EXERCISE DIRECTIONS: Look below for the line containing "CONTAINER_LOAD (R150). -/"; from there through the line containing "instant + t_in. -/", both lines included, please set down each line exactly and nothing else.

Saved data entries
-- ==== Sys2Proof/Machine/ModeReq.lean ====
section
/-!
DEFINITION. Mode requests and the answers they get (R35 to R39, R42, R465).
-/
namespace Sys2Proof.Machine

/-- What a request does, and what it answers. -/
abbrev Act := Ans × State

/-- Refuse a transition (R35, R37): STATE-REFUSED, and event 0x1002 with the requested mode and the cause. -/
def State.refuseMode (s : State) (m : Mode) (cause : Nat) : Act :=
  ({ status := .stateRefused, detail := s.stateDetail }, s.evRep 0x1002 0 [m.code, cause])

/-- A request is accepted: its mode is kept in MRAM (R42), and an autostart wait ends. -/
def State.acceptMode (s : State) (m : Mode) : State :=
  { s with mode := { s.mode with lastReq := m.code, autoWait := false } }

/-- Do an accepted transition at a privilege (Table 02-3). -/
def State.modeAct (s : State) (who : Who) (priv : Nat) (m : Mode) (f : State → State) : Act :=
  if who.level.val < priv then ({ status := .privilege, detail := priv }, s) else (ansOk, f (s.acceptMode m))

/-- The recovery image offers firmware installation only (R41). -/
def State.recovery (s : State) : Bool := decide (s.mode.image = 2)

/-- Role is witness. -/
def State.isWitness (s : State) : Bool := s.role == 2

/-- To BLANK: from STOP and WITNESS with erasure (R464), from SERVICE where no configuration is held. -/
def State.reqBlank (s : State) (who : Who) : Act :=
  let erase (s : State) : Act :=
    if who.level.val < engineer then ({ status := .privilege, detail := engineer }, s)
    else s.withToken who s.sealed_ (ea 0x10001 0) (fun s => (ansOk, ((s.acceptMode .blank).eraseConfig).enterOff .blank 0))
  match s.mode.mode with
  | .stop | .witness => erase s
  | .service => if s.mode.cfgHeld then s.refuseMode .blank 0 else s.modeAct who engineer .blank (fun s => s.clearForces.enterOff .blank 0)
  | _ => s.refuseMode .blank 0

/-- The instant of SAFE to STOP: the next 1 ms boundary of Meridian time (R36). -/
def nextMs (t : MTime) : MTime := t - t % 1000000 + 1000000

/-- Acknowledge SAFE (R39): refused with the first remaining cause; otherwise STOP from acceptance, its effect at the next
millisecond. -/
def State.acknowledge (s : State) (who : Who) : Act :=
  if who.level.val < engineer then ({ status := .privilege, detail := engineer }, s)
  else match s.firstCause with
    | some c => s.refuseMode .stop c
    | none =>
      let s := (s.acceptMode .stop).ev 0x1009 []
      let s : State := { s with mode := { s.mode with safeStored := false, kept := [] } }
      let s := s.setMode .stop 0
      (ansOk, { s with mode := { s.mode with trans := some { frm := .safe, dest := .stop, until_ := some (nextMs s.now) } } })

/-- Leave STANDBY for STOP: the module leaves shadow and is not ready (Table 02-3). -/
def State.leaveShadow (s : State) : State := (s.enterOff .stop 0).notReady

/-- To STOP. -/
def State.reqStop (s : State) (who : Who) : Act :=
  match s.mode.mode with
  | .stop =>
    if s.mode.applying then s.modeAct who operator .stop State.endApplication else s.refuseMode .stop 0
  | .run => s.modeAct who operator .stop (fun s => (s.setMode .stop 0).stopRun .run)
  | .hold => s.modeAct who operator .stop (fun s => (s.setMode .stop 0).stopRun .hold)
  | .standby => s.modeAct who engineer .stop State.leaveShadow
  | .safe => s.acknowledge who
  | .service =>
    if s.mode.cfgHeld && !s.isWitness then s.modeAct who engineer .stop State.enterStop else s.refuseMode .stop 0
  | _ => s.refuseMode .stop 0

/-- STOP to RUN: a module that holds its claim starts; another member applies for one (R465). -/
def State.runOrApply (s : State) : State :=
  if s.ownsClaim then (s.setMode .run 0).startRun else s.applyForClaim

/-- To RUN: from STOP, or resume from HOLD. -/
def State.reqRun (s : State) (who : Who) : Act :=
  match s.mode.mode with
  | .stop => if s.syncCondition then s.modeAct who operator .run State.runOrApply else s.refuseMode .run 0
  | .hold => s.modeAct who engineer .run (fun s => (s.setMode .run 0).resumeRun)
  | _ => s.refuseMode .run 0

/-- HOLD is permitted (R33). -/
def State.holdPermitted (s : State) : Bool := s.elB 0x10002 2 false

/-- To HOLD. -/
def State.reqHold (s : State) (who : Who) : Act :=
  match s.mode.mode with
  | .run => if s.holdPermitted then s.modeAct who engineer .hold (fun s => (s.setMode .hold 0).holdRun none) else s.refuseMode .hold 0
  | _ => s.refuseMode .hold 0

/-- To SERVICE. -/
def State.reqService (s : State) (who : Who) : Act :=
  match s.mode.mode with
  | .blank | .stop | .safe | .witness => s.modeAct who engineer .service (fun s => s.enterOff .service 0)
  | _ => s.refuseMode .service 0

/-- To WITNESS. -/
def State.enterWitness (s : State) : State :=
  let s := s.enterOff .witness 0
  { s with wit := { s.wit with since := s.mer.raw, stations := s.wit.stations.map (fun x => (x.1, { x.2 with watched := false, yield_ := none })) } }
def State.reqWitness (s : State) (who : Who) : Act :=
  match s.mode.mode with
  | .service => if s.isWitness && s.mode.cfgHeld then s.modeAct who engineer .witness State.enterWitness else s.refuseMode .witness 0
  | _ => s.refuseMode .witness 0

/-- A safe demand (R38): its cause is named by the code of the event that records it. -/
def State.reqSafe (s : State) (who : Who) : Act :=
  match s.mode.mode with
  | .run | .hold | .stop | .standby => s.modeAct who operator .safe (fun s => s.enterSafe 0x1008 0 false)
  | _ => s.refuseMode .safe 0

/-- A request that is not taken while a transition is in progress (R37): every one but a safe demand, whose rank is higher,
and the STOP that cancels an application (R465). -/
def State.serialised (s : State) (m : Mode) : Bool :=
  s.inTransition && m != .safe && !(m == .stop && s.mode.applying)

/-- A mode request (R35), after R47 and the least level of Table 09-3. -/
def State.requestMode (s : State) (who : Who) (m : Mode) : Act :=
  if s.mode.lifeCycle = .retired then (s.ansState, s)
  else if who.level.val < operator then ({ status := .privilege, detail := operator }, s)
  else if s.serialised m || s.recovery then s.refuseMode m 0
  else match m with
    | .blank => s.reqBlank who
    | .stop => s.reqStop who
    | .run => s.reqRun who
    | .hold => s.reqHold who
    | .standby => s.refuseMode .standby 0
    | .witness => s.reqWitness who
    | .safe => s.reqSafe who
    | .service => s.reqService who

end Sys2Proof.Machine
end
==
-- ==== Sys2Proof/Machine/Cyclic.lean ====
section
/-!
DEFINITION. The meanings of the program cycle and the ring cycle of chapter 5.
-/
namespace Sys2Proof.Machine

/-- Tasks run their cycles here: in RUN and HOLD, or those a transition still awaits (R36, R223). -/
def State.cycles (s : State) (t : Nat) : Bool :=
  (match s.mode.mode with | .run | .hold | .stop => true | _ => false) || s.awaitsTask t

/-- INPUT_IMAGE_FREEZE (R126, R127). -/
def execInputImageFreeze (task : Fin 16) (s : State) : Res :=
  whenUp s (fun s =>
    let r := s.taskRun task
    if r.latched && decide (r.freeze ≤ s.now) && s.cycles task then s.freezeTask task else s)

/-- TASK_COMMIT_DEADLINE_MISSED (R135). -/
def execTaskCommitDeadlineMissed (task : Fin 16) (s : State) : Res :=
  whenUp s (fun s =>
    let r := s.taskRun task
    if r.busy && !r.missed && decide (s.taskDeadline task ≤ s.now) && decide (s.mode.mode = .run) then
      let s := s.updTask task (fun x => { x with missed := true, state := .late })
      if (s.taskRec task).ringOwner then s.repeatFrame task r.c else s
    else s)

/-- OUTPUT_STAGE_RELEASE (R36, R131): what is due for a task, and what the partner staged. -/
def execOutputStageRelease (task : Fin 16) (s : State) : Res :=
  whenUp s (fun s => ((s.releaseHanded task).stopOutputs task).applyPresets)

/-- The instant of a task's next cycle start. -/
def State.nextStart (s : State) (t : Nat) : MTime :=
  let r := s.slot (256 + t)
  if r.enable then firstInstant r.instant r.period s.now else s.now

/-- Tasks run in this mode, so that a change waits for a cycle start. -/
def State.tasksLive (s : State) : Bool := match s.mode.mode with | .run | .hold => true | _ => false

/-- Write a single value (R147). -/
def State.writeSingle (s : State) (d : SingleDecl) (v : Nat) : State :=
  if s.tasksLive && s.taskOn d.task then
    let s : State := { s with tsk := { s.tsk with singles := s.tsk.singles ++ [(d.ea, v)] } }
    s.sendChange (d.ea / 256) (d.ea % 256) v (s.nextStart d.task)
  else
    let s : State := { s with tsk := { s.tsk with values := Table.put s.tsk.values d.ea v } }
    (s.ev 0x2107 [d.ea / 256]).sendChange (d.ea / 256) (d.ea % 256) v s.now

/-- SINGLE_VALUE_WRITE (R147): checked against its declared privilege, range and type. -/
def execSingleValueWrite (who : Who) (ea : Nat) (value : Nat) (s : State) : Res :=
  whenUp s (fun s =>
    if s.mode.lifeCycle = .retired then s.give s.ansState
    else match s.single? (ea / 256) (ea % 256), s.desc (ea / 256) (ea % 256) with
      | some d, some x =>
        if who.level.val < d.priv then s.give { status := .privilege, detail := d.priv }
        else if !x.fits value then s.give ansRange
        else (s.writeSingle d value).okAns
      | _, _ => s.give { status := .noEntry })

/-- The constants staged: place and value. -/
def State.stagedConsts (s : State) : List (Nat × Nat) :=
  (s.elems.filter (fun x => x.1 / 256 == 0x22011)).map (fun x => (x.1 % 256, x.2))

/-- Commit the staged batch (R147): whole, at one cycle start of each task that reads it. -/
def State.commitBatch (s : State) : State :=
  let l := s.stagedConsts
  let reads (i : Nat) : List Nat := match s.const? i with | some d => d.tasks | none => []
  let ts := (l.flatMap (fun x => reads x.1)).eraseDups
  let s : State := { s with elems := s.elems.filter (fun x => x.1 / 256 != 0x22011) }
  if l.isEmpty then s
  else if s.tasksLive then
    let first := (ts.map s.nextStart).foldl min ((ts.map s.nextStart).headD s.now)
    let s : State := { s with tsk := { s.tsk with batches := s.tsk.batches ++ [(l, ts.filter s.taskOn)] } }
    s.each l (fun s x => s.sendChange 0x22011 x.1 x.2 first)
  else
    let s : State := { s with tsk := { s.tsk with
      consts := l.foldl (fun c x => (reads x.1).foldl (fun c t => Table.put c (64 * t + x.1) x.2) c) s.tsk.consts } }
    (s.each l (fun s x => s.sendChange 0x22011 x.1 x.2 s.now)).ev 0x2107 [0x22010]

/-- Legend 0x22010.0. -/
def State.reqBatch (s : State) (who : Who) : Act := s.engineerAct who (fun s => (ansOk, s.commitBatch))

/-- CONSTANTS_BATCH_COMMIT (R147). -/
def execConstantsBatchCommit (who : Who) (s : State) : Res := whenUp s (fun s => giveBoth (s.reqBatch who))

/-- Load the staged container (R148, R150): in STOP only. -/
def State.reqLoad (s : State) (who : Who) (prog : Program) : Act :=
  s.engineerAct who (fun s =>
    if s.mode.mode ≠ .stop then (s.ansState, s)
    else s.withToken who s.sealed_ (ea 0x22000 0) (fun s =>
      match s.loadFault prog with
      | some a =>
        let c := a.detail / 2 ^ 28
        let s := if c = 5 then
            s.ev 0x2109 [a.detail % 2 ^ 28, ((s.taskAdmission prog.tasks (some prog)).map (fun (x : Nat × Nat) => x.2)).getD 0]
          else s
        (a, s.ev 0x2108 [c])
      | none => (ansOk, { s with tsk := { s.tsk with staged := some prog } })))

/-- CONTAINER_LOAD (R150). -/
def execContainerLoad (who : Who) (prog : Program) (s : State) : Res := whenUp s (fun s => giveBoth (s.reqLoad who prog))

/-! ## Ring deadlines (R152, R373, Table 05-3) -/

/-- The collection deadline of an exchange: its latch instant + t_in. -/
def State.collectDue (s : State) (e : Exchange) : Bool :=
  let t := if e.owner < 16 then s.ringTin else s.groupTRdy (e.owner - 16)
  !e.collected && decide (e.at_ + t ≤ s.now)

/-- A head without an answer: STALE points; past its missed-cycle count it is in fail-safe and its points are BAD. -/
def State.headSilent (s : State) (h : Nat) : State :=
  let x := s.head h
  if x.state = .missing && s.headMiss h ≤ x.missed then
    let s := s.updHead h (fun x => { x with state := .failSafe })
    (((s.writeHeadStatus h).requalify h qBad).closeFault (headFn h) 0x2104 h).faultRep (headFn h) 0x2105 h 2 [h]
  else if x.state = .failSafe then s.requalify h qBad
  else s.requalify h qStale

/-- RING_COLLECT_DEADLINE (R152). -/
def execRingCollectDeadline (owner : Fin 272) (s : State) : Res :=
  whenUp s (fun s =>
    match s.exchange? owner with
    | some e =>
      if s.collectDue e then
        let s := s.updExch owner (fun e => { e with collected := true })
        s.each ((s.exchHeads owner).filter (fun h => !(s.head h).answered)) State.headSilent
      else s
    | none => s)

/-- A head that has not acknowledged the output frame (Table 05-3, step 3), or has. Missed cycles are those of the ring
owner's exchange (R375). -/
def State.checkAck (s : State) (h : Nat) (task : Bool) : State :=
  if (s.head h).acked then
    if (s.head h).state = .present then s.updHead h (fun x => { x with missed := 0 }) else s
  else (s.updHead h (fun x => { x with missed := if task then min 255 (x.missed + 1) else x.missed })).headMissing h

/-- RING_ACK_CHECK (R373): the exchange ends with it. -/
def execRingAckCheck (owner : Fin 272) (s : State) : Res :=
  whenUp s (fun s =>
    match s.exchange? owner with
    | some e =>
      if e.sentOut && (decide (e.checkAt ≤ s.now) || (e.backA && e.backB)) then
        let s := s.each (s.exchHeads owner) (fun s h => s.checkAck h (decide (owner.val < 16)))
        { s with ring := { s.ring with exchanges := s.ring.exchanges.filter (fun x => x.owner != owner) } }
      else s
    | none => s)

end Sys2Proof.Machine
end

ANSWER TO THIS TASK:
/-- CONTAINER_LOAD (R150). -/
def execContainerLoad (who : Who) (prog : Program) (s : State) : Res := whenUp s (fun s => giveBoth (s.reqLoad who prog))

/-! ## Ring deadlines (R152, R373, Table 05-3) -/

/-- The collection deadline of an exchange: its latch instant + t_in. -/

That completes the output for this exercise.